Published May 31, 2017 5:45 pm
This is an archived article that was published on sltrib.com in 2017, and information in the article may be outdated. It is provided only for personal research purposes and may not be reprinted.

Commerce City, Colo. • His nickname Sueno means dream in Spanish. Fitting, given the intriguing story of American defender Jorge Villafana.

Born in Southern California, he moved to Mexico and grew up playing soccer in the streets before his family relocated back to Anaheim. He attended a nationally televised Major League Soccer player search — the inaugural Sueno MLS — as a teenager and won the tryout over a talented field. That break launched a career that led to a national team debut in January at age 27 as the Americans kept up their seemingly endless search for a left back in this World Cup qualifying cycle.

"I love my story," said Villafana, who changed his name from Flores to Villafana a few years ago as a tribute to his mother. "It's a good story."

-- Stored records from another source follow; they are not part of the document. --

/-- A saved group returns to a core. -/
def State.restore (s : State) (g : Nat) (p : Place) : State :=
  let rays := ((s.groups[g]?).map Group.savedRays).getD []
  let s := ((s.restoreGroup g p).reslot p.core rays).groupCheck g
  s.groups.zipIdx.foldl (fun s x => if x.2 = g then (List.range x.1.waves.length).foldl (fun s w => s.settle g w) s else s) s

/-- Restore groups one after another where firmware finds room; none when one finds none. -/
def State.restoreAll (s : State) : List Nat → Option State
  | [] => some s
  | g :: rest =>
    match s.findRestore g (rest.length + 1) with
    | none => none
    | some p => (s.restore g p).restoreAll rest

/-- The other groups of a CRES launch that come back with group `g`, those that need scratch first. -/
def State.fellows (s : State) (g : Nat) : List Nat :=
  match s.groups[g]? with
  | none => []
  | some G =>
    if (s.launch G.launch).cres then
      let mine := fun (scr : Bool) => (List.range s.groups.length).filter (fun h =>
        h != g && ((s.groups[h]?).map (fun H => H.launch == G.launch && H.state == .saved && (H.savedWays != 0) == scr)).getD false)
      mine true ++ mine false
    else []

/-- Some group of the launch is still on its way to be saved. -/
def State.saving (s : State) (l : Nat) : Bool := s.groups.any (fun G => G.launch == l && G.state == .resident && G.stopping == some .save)

/-- Restore a group and, for a CRES launch, its fellows. -/
def State.tryRestore (s : State) (g : Nat) (p : Place) : Option State :=
  match s.groups[g]? with
  | none => none
  | some G =>
    if G.state != .saved || s.saving G.launch || (s.launch G.launch).cancelled || !s.restorable g p then none
    else (s.restore g p).restoreAll (s.fellows g)

/-! ### Placing (R343) -/

/-- Place groups of a launch where firmware finds room; none when one finds none. -/
def State.placeAll (s : State) (l : Nat) : List Nat → Option State
  | [] => some s
  | g :: rest =>
    match s.findPlace (s.launch l) (rest.length + 1) with
    | none => none
    | some p => (s.createGroup l g p).placeAll l rest

/-- Every unplaced group of a launch. -/
def Launch.pending (L : Launch) : List Nat := L.again ++ (List.range (L.grid - L.next)).map (fun i => L.next + i)

/-- How many groups of a launch are placed together with the next one. -/
def Launch.together (L : Launch) : Nat := if L.cres then L.pending.length else 1

/-- Place a group, and for a CRES launch every other one at the same moment. -/
def State.tryPlace (s : State) (l gidx : Nat) (p : Place) : Option State :=
  let L := s.launch l
  if !L.unplaced gidx || !s.admits L p then none
  else if L.cres then (s.createGroup l gidx p).placeAll l (L.pending.erase gidx)
  else some (s.createGroup l gidx p)

/-- A waiting launch has a group that could be placed or restored now. -/
def State.placeable (s : State) (l : Nat) : Bool :=
  let L := s.launch l
  ((match L.pending with
    | [] => none
    | g :: _ => (s.findPlace L L.together).bind (fun p => s.tryPlace l g p)).isSome && !L.ended && !L.cancelled) ||
    (List.range s.groups.length).any (fun g => ((s.groups[g]?).map (fun G => G.launch == l && G.state == .saved)).getD false &&
      ((s.findRestore g ((s.fellows g).length + 1)).bind (fun p => s.tryRestore g p)).isSome)

/-- Launches whose groups come before those of launch `l`: a higher PRIO, or the same and an earlier start. -/
def State.ahead (s : State) (l : Nat) : Bool :=
  let L := s.launch l
  (List.range s.launches.length).any (fun k =>
    (decide (L.prio < (s.launch k).prio) || ((s.launch k).prio == L.prio && decide (k < l))) && k != l && s.waits k && s.placeable k)

/-! ### Pre-emption (R351 R352) -/

/-- The three options of one group: whether allowed, T and C in ns (device time). -/
def State.options (s : State) (g : Nat) (G : Group) : List (Bool × Nat × Nat) :=
  let L := s.launch G.launch
  let E := (G.first.map (fun t => s.now - t)).getD 0
  let p := G.progress
  let drain := if p = 0 then 0 else if p < L.eph then E * (L.eph - p) / p else E / p
  let save := 2000 + G.stateBytes L (s.waysOf g G.core) / 256
  [(decide (0 < L.eph) && decide (1 ≤ p), drain, drain), (true, save, 2 * save), (L.rstr, 1000, E)]

/-- The options of a victim: for a CRES launch allowed when allowed for each member, each figure the largest. -/
def State.optionsOf (s : State) (v : Nat) : List (Bool × Nat × Nat) :=
  let all := (s.victims v).filterMap (fun g => (s.groups[g]?).map (s.options g))
  (List.range 3).map (fun i =>
    all.foldl (fun a o =>
      let x := o.getD i (false, 0, 0)
      (a.1 && x.1, max a.2.1 x.2.1, max a.2.2 x.2.2)) (true, 0, 0))

/-- The option that is taken: of those allowed that meet LATB the one with the smallest C; where none meets it the
smallest C of all; drain before save before flush. -/
def chooseOption (latb : Nat) (o : List (Bool × Nat × Nat)) : Nat :=
  let ok := (o.zipIdx.filter (fun x => x.1.1)).map (fun x => (x.2, x.1.2))
  let meets := ok.filter (fun x => latb == 0 || decide (x.2.1 ≤ latb))
  let from_ := if meets.isEmpty then ok else meets
  match from_ with
  | [] => 1
  | x :: rest => (rest.foldl (fun b y => if y.2.2 < b.2.2 then y else b) x).1

/-- A candidate comes before another: lower PRIO, then longer residency. -/
def State.victimBefore (s : State) (a b : Group) : Bool :=
  let x := (s.launch a.launch).prio
  let y := (s.launch b.launch).prio
  decide (x < y) || (x == y && decide (a.placed < b.placed))

/-- A group of the core kind that the requester needs, with a lower PRIO. -/
def State.inferior (s : State) (L : Launch) (G : Group) : Bool :=
  G.state == .resident && G.ending.isNone && decide ((s.launch G.launch).prio < L.prio) && s.coreFor L G.core

/-- The victim for a requester: none while a pre-emption for it is under way. Groups with a Stopped wave are never
chosen. -/
def State.victimFor (s : State) (l : Nat) : Option Nat :=
  let L := s.launch l
  if s.groups.any (fun G => s.inferior L G && G.stopping.isSome) then none
  else
    let free := fun (g : Nat) => (s.victims g).all (fun h => ((s.groups[h]?).map (fun H =>
      H.waves.all (fun wv => !wv.halted))).getD true)
    ((s.groups.zipIdx.filter (fun p => s.inferior L p.1 && free p.2)).foldl (fun (o : Option (Group × Nat)) p =>
      match o with
      | none => some p
      | some b => if s.victimBefore p.1 b.1 then some p else o) none).map Prod.snd

/-- The body of a type 2 request (R363). -/
def State.preemptBody (s : State) (v l : Nat) (o : List (Bool × Nat × Nat)) : List Byte :=
  match s.groups[v]? with
  | none => []
  | some G =>
    let mask := o.zipIdx.foldl (fun m x => m + (if x.1.1 then 2 ^ x.2 else 0)) 0
    leBytes 4 G.core ++ leBytes 4 G.slot ++ leBytes 4 (s.launch G.launch).id.toNat ++ leBytes 4 (s.launch l).id.toNat ++
      leBytes 4 mask ++ leBytes 4 0 ++ o.flatMap (fun x => leBytes 8 x.2.1 ++ leBytes 8 x.2.2) ++ List.replicate 24 0#8

/-- A waiting group of launch `l` finds no room: a pre-emption is chosen, or the host is asked for one. A choice that the host
has been asked for stays the host's, also when the mode changes (R362). -/
def State.requestPreemption (s : State) (l : Nat) : Option State :=
  match s.victimFor l with
  | none => none
  | some v =>
    let o := s.optionsOf v
    if s.requests.any (fun r => match r.body with
      | .preempt _ k _ => k == l
      | _ => false) then none
    else if s.deviceMode 2 then
        let mask := o.zipIdx.foldl (fun m x => m + (if x.1.1 then 2 ^ x.2 else 0)) 0
        some (s.deviceRequest 2 (s.launch l).job (.preempt v l mask) (s.preemptBody v l o))
    else some (s.preempt v (chooseOption (s.launch l).latb o))

/-- The body of a type 1 request (R363). -/
def State.bindBody (s : State) (l gidx : Nat) : List Byte :=
  let L := s.launch l
  leBytes 4 L.id.toNat ++ leBytes 4 (s.job L.job).tag ++ leBytes 8 gidx ++ leBytes 4 (L.w 8).toNat ++ leBytes 4 (L.w 9).toNat ++
    leBytes 4 L.refb ++ leBytes 4 (L.prio + 8 * L.geom.toNat + 16 * L.cres.toNat) ++ List.replicate 32 0#8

He keeps writing new chapters, too.

Bruce Arena, who replaced Jurgen Klinsmann as national team coach in November, saw Villafana in early 2016 when Arena's LA Galaxy lost to Villafana's Santos Laguna on 4-0 aggregate in the CONCACAF Champions League quarterfinals.

"I remember talking to him after the game and asking him, 'Has the national team ever contacted you?' He goes, 'No,'" Arena recounted. "So when I got the job, that's the first thing I said, 'We need some help at left back.' We got him here.'"

Villafana gained a regular starting role at Santos Laguna in mid-March and held it until the Liga MX season's end in May. He figures to be an integral part as the Americans resume World Cup qualifying against Trinidad and Tobago on June 8 in Commerce City, followed by a match at Mexico three days later.

"I'm ready to get to work," Villafana said ahead of Saturday's exhibition against Venezuela in Sandy at Rio Tinto Stadium.

Villafana moved to Guanajuato, Mexico, with his family as a youngster. It was there he learned how to play soccer by dribbling through the streets with his friends. He said he never played on a big-sized field until his family moved to Anaheim when he was a teenager.

In 2007, Major League Soccer launched a Sueno MLS competition in hopes of discovering new talent. The winner received a spot in an MLS academy.

Villafana was going to skip the tryout and instead attend church. But his family kept up the pressure until he agreed to go to soccer.

His uncle took him to the tryout about 30 minutes away, only to be informed that since he wasn't signed up already, someone had to drop out for Villafana to be included.

When someone failed to show, Villafana made the most of his chance by standing out with speed, ball-handling ability and confidence.

Villafana joined Chivas USA through its under-19 team in March 2007 and made the first squad a few months later. He played seven years for the organization before joining Portland and helping the Timbers to the 2015 MLS Cup title.

All the while, he was trying to work his way up the national ranks. He made 16 appearances for the U.S. Under-20 team from 2007-09 and served as captain. Bypassed by Klinsmann, he was invited by Arena to this year's January camp in Carson, Calif., and made an impression.

He debuted as a 69th-minute substitute in a Jan. 29 exhibition against Serbia and started in a pair of World Cup qualifiers, a 6-0 home win over Honduras on March 24 and a 1-1 tie at Panama four days later.

"He's a good player," Arena said. "He's got a ways to go, but still very promising."

With Arena preferring to start Fabian Johnson in midfield, where he plays for Borussia Moenchengladbach, Villafana appears to be the favorite to start again this month. DaMarcus Beasley, a 35-year-old left back, trying to become the first American to appear in five World Cup qualifying cycles, also is in camp.

"I'm really excited to get another opportunity to wear the jersey and represent my country," Villafana said.

What if Villafana wouldn't have gone that day to the tryout? He paused.

"I don't know," Villafana said. "It changed my life. People always tell me, 'You probably get tired of hearing questions about your story.' But everyone who asks me thinks it's an exciting story. It is, but it happened to me, so I take it as normal.

"It's really nice that people recognize it's a cool story. I'm honored and happy that people like the way I came to be a professional soccer player."